Страница 113 из 120
Он затушил папиросу о песок, оранжевый огонек мигнул, будто закрывшийся глаз.
– А иногда это означает просто «ветер».
Я почувствовал, как сжимаются пальцы и что снова могу дышать. Под ладонями был прохладный и мягкий песок.
– Ты тоже древнееврейского не знаешь, – сказал я.
– Это слово выучил специально.
– Зачем?
– Потому, что он и меня так называл, – ответил отец и скрутил еще одну папиросу, но не стал закуривать.
Некоторое время мы сидели молча.
– Люси позвонила мне две недели назад, – заговорил отец. – Сказала, что время пришло и что нужен помощник для вашего… ритуала. Кто-то, кто спрячет это, а потом поможет найти. Сказала, что это – самая важная часть.
Пошарив рукой за спиной, он достал коричневый бумажный пакет, какие бывают в бакалейных лавках, с закрученным верхним краем, и бросил его мне.
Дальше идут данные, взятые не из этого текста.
-- ==== Sys2Proof/Certificates/Slice0/Obligations.lean ====
section
/-! DEFINITION. The statements for the provers. A statement about a command says that it completes, under hypotheses on the state and
the operands alone, and what its next state holds. An equation for the next state says with it that everything else stays as it was.
Where a statement ends in `s.after p`, the on-air blocks are `p` when the event itself has acted; what settling the sample does then
is said by SettlingFrame. Where a statement has a notice raised between two samples or at a frame boundary, that it carries the count of
the next sample is the model's choice (log 71). -/

open Sys2Proof Sys2Proof.Machine

/-! ## The machine -/

/-- A step takes the command at the front of the queue and is exec of it with the queue's rest. -/
def Obligations.StepRunsFrontCommand : Prop :=
  ∀ (s : State) (c : Instr) (rest : List Instr), s.pending = c :: rest → step s = exec c { s with pending := rest }

/-- On an empty queue one sample of the open period is formed, and between two periods nothing happens. This is the model's choice
(log 1). A sample formed on an empty queue raises the sample index and the station sample count by 1, and leaves the flash array,
the Settings Area, the store queue, the link but for its count, and group 0 as they were. At the 48-bit limit the count is the
free value (log 15). -/
def Obligations.TickOnEmptyQueue : Prop :=
  (∀ s : State, s.pending = [] →
     step s = .next s.formSample ∧ (s.period = none ∨ 48 ≤ s.sample → step s = .next s)) ∧
  (∀ (s : State) (p : Period), s.pending = [] → s.period = some p → s.sample < 48 →
     ∃ t, step s = .next t ∧ t.sample = s.sample + 1 ∧ t.period = s.period ∧
       t.link = { s.link with count := t.link.count } ∧
       (s.link.count + 1 < 2 ^ 48 → t.link.count = s.link.count + 1) ∧
       t.flash = s.flash ∧ t.settings = s.settings ∧ t.store.queue = s.store.queue ∧ t.levels[0] = s.levels[0] ∧
       t.pending = [])

/-! ## Invariants -/

/-- Every step keeps the lock invariant, and none lowers the lock floor. -/
def Obligations.LockFenceKept : Prop :=
  ∀ s t : State, LockInv s → step s = .next t → LockInv t ∧ s.settings.floor ≤ t.settings.floor

/-- Every step keeps group 0 at unity, with no ramp and no request waiting. -/
def Obligations.UnityGroupKept : Prop := ∀ s t : State, UnityInv s → step s = .next t → UnityInv t

/-- Every step keeps the staging buffer and the flash array in their canonical form. -/
def Obligations.MemoryFormKept : Prop := ∀ s t : State, MemoryInv s → step s = .next t → MemoryInv t

/-- The invariants hold after reset, and no command waits. That the flash array is erased there is the model's choice (log 9). -/
def Obligations.InvariantsAtReset : Prop :=
  LockInv State.reset ∧ UnityInv State.reset ∧ MemoryInv State.reset ∧ CueInv State.reset.cues ∧ (∀ r, SlotInv State.reset.play r) ∧
    QueueInv State.reset ∧ DirInv State.reset ∧ State.reset.play.log.Balanced ∧ State.reset.pending = []

/-! ## Power-on, soft reset and the link -/

/-- POWER_ON: every block from its initial state, the link ACQUIRING with the address that the pins give, the Settings Area kept where
no settings write was under way, and the flash array where no store operation was. That POWER_ON keeps the array is the model's choice
(log 9). -/
def Obligations.PowerOnState : Prop :=
  ∀ (s : State) (pins : BitVec 8), ∃ t, exec (.powerOn pins) s = .next t ∧ BlocksAtReset t ∧
    t.link.state = .acquiring ∧ t.link.expected = 0 ∧ t.link.holding = [] ∧ t.link.lockRun = 0 ∧ t.link.consecutive = 0 ∧
    t.link.counts = ⟨0, 0, 0, 0, 0, 0, 0⟩ ∧ t.link.air = ⟨0, 0⟩ ∧ t.link.count = 0 ∧
    t.link.address = (if pins.toNat = 255 then 254 else pins.toNat) ∧ t.inFlight = none ∧ t.period = none ∧
    t.pending = s.pending ∧
    ((∀ c, s.store.current = some c → c.started = true → c.stage.writesSettings = false) → t.settings = s.settings) ∧
    (s.store.current = none → t.flash = s.flash)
– Я его не убивал, – сказал он.
Я поглядел на него, и глаза снова стали мокрыми. Песок гладил кожу на моих ногах и руках, заползал под шорты и в рукава, будто в поисках пор, через которые можно проникнуть в меня. Присутствие отца совершенно не успокаивало. «Он никогда не у мел успокоить, как и вообще проявлять чувства», – с яростью подумал я. Ярость показалась мне уместной. Она заставила шевелиться. Я дернул пакет к себе. Первое, что я увидел, разорвав его, – глаз. Желто-серый, почти высохший. Не до конца. Потом увидел сложенные черные крылья. Пушистое черное тельце, скрюченное в букву «J». Если не считать запаха и глаза, вполне сойдет за атрибут Хэллоуина.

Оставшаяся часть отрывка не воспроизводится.